O saneamento básico no Brasil ainda carrega desafios históricos que não se resolvem de forma rápida nem homogênea. Trata-se de uma agenda complexa, que exige planejamento, investimento contínuo e capacidade de execução ao longo do tempo. Por isso, quando surgem avanços consistentes, é fundamental ir além dos números e compreender o que há por trás deles.

Os resultados mais recentes do Ranking do Saneamento 2026 trazem um recorte relevante nesse sentido. Municípios do Espírito Santo atendidos por Parcerias Público-Privadas, estruturadas pela Cesan em articulação com a iniciativa privada, vêm apresentando evolução importante em seus indicadores. Não se trata de um movimento isolado, mas de um padrão que começa a se consolidar.

Na Região Metropolitana da Grande Vitória, Vila Velha avançou seis posições. Cariacica registrou um dos crescimentos mais expressivos do país, com ganho de 11 colocações. Serra aparece em trajetória mais estável, o que também é esperado em um setor marcado por diferentes estágios de maturidade entre os municípios. Cada avanço, dentro do seu contexto, sinaliza uma evolução que não pode ser analisada de forma simplista.

Mais do que a posição no ranking, os dados revelam uma relação direta entre modelo de gestão, capacidade de investimento e qualidade da execução. — fatores determinantes para a consistência dos resultados em um setor historicamente marcado por limitações estruturais.
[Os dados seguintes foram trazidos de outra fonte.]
-- ==== Sys2Proof/Laws/Frames.lean ====
section
/-! SUPPORT. What a frame comes to: one lemma for each moment, and what a whole SUBMIT frame of a request hands on. -/

namespace Sys2Proof.Machine

variable (s : State) (p : Port)

@[simp] theorem State.setHpi_setHpi (h h' : Hpi) : (s.setHpi p h).setHpi p h' = s.setHpi p h' := by
  simp [State.setHpi]

@[simp] theorem State.setHpi_get (h : Hpi) : (s.setHpi p h).hpi[p] = h := by
  simp [State.setHpi]

/-- A port serves as before while its PnRST line keeps its level. -/
theorem State.setHpi_serves (h : Hpi) (hr : h.rst = s.hpi[p].rst) : (s.setHpi p h).serves p = s.serves p := by
  simp [State.serves, hr]

/-- A frame that has received a whole wire: its bytes, and for a FETCH the head of the queue (R157, R168). -/
theorem Frame.receive_all (f : Frame) (queue : List Response) (wire : List Byte) (h : f.bytes = []) :
    f.receive queue wire wire.length = { f with
      bytes := wire, selected := if wire.head? = some fetchKind then queue.head? else f.selected } := by
  simp [Frame.receive, h]

/-- What has been received first is received again: a frame given in two parts is the frame given at once. -/
theorem Frame.receive_receive (f : Frame) (queue : List Response) (wire : List Byte) (n : Nat) (h : f.bytes = [])
    (hs : f.selected = none) :
    (f.receive queue wire n).receive queue wire wire.length = f.receive queue wire wire.length := by
  cases wire with
  | nil => simp [Frame.receive, h]
  | cons b rest => cases n <;> simp [Frame.receive, h, hs]

/-- A select period on a port that serves ends as its finish says, on the frame that has received its wire. -/
theorem frameStep_whole (wire : List Byte) (fin : Frame → State → Res) (hs : s.serves p = true) :
    frameStep p .whole wire fin s =
      fin { status := s.statusByte p, bytes := wire
            selected := if wire.head? = some fetchKind then s.hpi[p].queue.head? else none } (s.openFrame p) := by
  simp [frameStep, hs, endFrame, State.openFrame, Frame.receive_all]

/-- A frame ends as it would without its first moment: only the latched frame lies between. -/
@[simp] theorem State.closeFrame_openFrame (out : List Byte) : (s.openFrame p).closeFrame p out = s.closeFrame p out := by
  simp [State.openFrame, State.closeFrame]

/-- A request command is a SUBMIT frame of its kind. -/
theorem exec_request (c : Instr) (k : Kind) (f : Submit) (h : c.requestOf = some (k, f)) : exec c s = submitFrame k f s := by
  cases c <;> simp only [Instr.requestOf, Option.some.injEq, Prod.mk.injEq, reduceCtorEq] at h <;>
    obtain ⟨rfl, rfl⟩ := h <;> rfl

/-- A whole frame of a request is evaluated on the state `framed`. -/
theorem submitFrame_whole (k : Kind) (f : Submit) (hs : s.serves f.port = true) (hm : f.moment = .whole) :
    submitFrame k f s = submitRequest (requestOfFrame k f) f.port (s.framed f) := by
  simp [submitFrame, hm, frameStep_whole _ _ _ _ hs, finishSubmit, State.framed, requestOfFrame]

@[simp] theorem freeEntries_closeFrame (q : Port) (out : List Byte) : (s.closeFrame p out).freeEntries q = s.freeEntries q := by
  simp only [State.freeEntries, State.held, State.closeFrame_hpi]
  have : ((s.hpi.set p { s.hpi[p] with sel := false, frame := none, sdo := out })[q]).queue = s.hpi[q].queue := by
    by_cases h : p = q
    · subst h; simp
    · have : p.val ≠ q.val := fun e => h (Fin.ext e)
      simp [Vector.getElem_set_ne, this]
  rw [this]; rfl

/-- A request that is taken meets its mode check on the state `taken`. -/
theorem submitFrame_takes (k : Kind) (f : Submit) (h : s.takes k f) :
    submitFrame k f s =
      if readsOutside (requestOfFrame k f) f.port (s.taken k f) then .fault .outsideArray
      else .next (takeRequest (requestOfFrame k f) f.port (s.taken k f)) := by
  obtain ⟨hs, hm, hst, hl, hn, hf⟩ := h
  have hfull : isFull (requestOfFrame k f) f.port (s.framed f) = false := by
    simp only [isFull, requestOfFrame, State.framed, freeEntries_closeFrame, Bool.or_eq_false_iff, decide_eq_false_iff_not,
      Nat.not_lt, Bool.and_eq_false_iff]
    refine ⟨hn, ?_⟩
    cases hk : isEngineKind k with
    | false => exact Or.inl rfl
    | true => exact Or.inr (decide_eq_false (Nat.not_le.mpr (hf hk)))
  have h1 : ¬((s.framed f).mode = .starting ∨ 262 < (requestOfFrame k f).params.length) := by
    rintro (h | h)
    · exact hst h
    · exact absurd h (by simp [requestOfFrame]; omega)
  rw [submitFrame_whole s k f hs hm, submitRequest, if_neg h1, hfull]
  rfl

/-- Only READ and READ_STAGED read the array when they are taken. -/
theorem readsOutside_other (r : Request) (h1 : r.kind ≠ .read) (h2 : r.kind ≠ .readStaged) : readsOutside r p s = false := by
  have : readOf r p s = none := by
    simp only [readOf, if_neg h1, if_neg h2]
    split <;> rfl
  simp [readsOutside, this]

/-- A request that reads no array and is taken. -/
theorem exec_takes (c : Instr) (k : Kind) (f : Submit) (hc : c.requestOf = some (k, f)) (h : s.takes k f)
    (h1 : k ≠ .read) (h2 : k ≠ .readStaged) :
    exec c s = .next (takeRequest (requestOfFrame k f) f.port (s.taken k f)) := by
  rw [exec_request s c k f hc, submitFrame_takes s k f h, readsOutside_other _ _ _ (by simpa [requestOfFrame] using h1)
    (by simpa [requestOfFrame] using h2)]
  rfl

end Sys2Proof.Machine
end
A experiência do Espírito Santo mostra que a estruturação de projetos e a atuação operacional não eliminam, por si só, os desafios do setor. Existem pontos de atenção ao longo do caminho, ajustes necessários e diferentes ritmos de evolução. Ainda assim, quando existe coordenação entre os atores, capacidade de investimento e continuidade na execução, os avanços tendem a se consolidar.

O próprio estudo reforça que os resultados mais consistentes no país estão ligados à ampliação da coleta e do tratamento de esgoto, um dos principais gargalos do saneamento brasileiro. É nesse ponto que investimento e eficiência operacional se tornam decisivos.
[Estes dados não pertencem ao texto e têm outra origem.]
/-! ### `push` -/

@[simp] theorem State.claimNames_push (p : Port) (r : Response) (v : Vol) (c : ClaimIx) :
    (s.push p r).claimNames v c = s.claimNames v c := rfl
@[simp] theorem State.claimOf_push (p : Port) (r : Response) (v : Vol) :
    (s.push p r).claimOf v = s.claimOf v := rfl
@[simp] theorem State.heldBy_push (p : Port) (r : Response) (q : Port) (c : ClaimIx) :
    (s.push p r).heldBy q c = s.heldBy q c := rfl
@[simp] theorem State.heldClaim_push (p : Port) (r : Response) (q : Port) (v : Vol) :
    (s.push p r).heldClaim q v = s.heldClaim q v := rfl
@[simp] theorem State.freeClaim_push (p : Port) (r : Response) :
    (s.push p r).freeClaim = s.freeClaim := rfl
@[simp] theorem State.waitsFor_push (p : Port) (r : Response) (q : Port) (v : Vol) :
    (s.push p r).waitsFor q v = s.waitsFor q v := rfl
@[simp] theorem State.openViews_push (p : Port) (r : Response) :
    (s.push p r).openViews = s.openViews := rfl
@[simp] theorem State.viewCount_push (p : Port) (r : Response) (v : Vol) (sl : Slot) :
    (s.push p r).viewCount v sl = s.viewCount v sl := rfl
@[simp] theorem State.pinRefuses_push (p : Port) (r : Response) (x : Volume) :
    (s.push p r).pinRefuses x = s.pinRefuses x := rfl
@[simp] theorem State.flightReservation_push (p : Port) (r : Response) (q : Port) :
    (s.push p r).flightReservation q = s.flightReservation q := rfl
@[simp] theorem State.reservations_push (p : Port) (r : Response) (q : Port) :
    (s.push p r).reservations q = s.reservations q := rfl
@[simp] theorem State.standing_push (p : Port) (r : Response) (q : Port) (b : Byte) :
    (s.push p r).standing q b = s.standing q b := rfl
@[simp] theorem State.eligible_push (p : Port) (r : Response) (w : Waiter) :
    (s.push p r).eligible w = s.eligible w := rfl
@[simp] theorem State.mapOf_push (p : Port) (r : Response) (c : Option ClaimIx) :
    (s.push p r).mapOf c = s.mapOf c := rfl
@[simp] theorem State.claimHeld_push (p : Port) (r : Response) (c : Option ClaimIx) :
    (s.push p r).claimHeld c = s.claimHeld c := rfl
@[simp] theorem State.flightOf_push (p : Port) (r : Response) (c : ClaimIx) :
    (s.push p r).flightOf c = s.flightOf c := rfl
@[simp] theorem State.work_push (p : Port) (r : Response) :
    (s.push p r).work = s.work := rfl
@[simp] theorem State.scan_push (p : Port) (r : Response) :
    (s.push p r).scan = s.scan := rfl
@[simp] theorem State.isAdmin_push (p : Port) (r : Response) (q : Port) :
    (s.push p r).isAdmin q = s.isAdmin q := rfl
@[simp] theorem State.closedHandle_push (p : Port) (r : Response) (q : Port) :
    (s.push p r).closedHandle q = s.closedHandle q := rfl
@[simp] theorem State.ownClaim_push (p : Port) (r : Response) (q : Port) (v : Vol) :
    (s.push p r).ownClaim q v = s.ownClaim q v := rfl
@[simp] theorem State.busyOn_push (p : Port) (r : Response) (v : Vol) (l : List Nat) :
    (s.push p r).busyOn v l = s.busyOn v l := rfl
@[simp] theorem State.compacting_push (p : Port) (r : Response) :
    (s.push p r).compacting = s.compacting := rfl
Nesse contexto, as parcerias têm papel relevante ao viabilizar obras estruturantes, ampliar a cobertura dos serviços e promover ganhos de eficiência. Os efeitos desse movimento vão além dos indicadores técnicos, alcançando diretamente a saúde pública, a preservação ambiental e a qualidade de vida da população.

Mais do que ampliar investimentos, o que os dados indicam é a importância de investir com qualidade, coordenação e responsabilidade na execução. Quando isso acontece, os números deixam de ser apenas estatística e passam a refletir transformação real no cotidiano das cidades.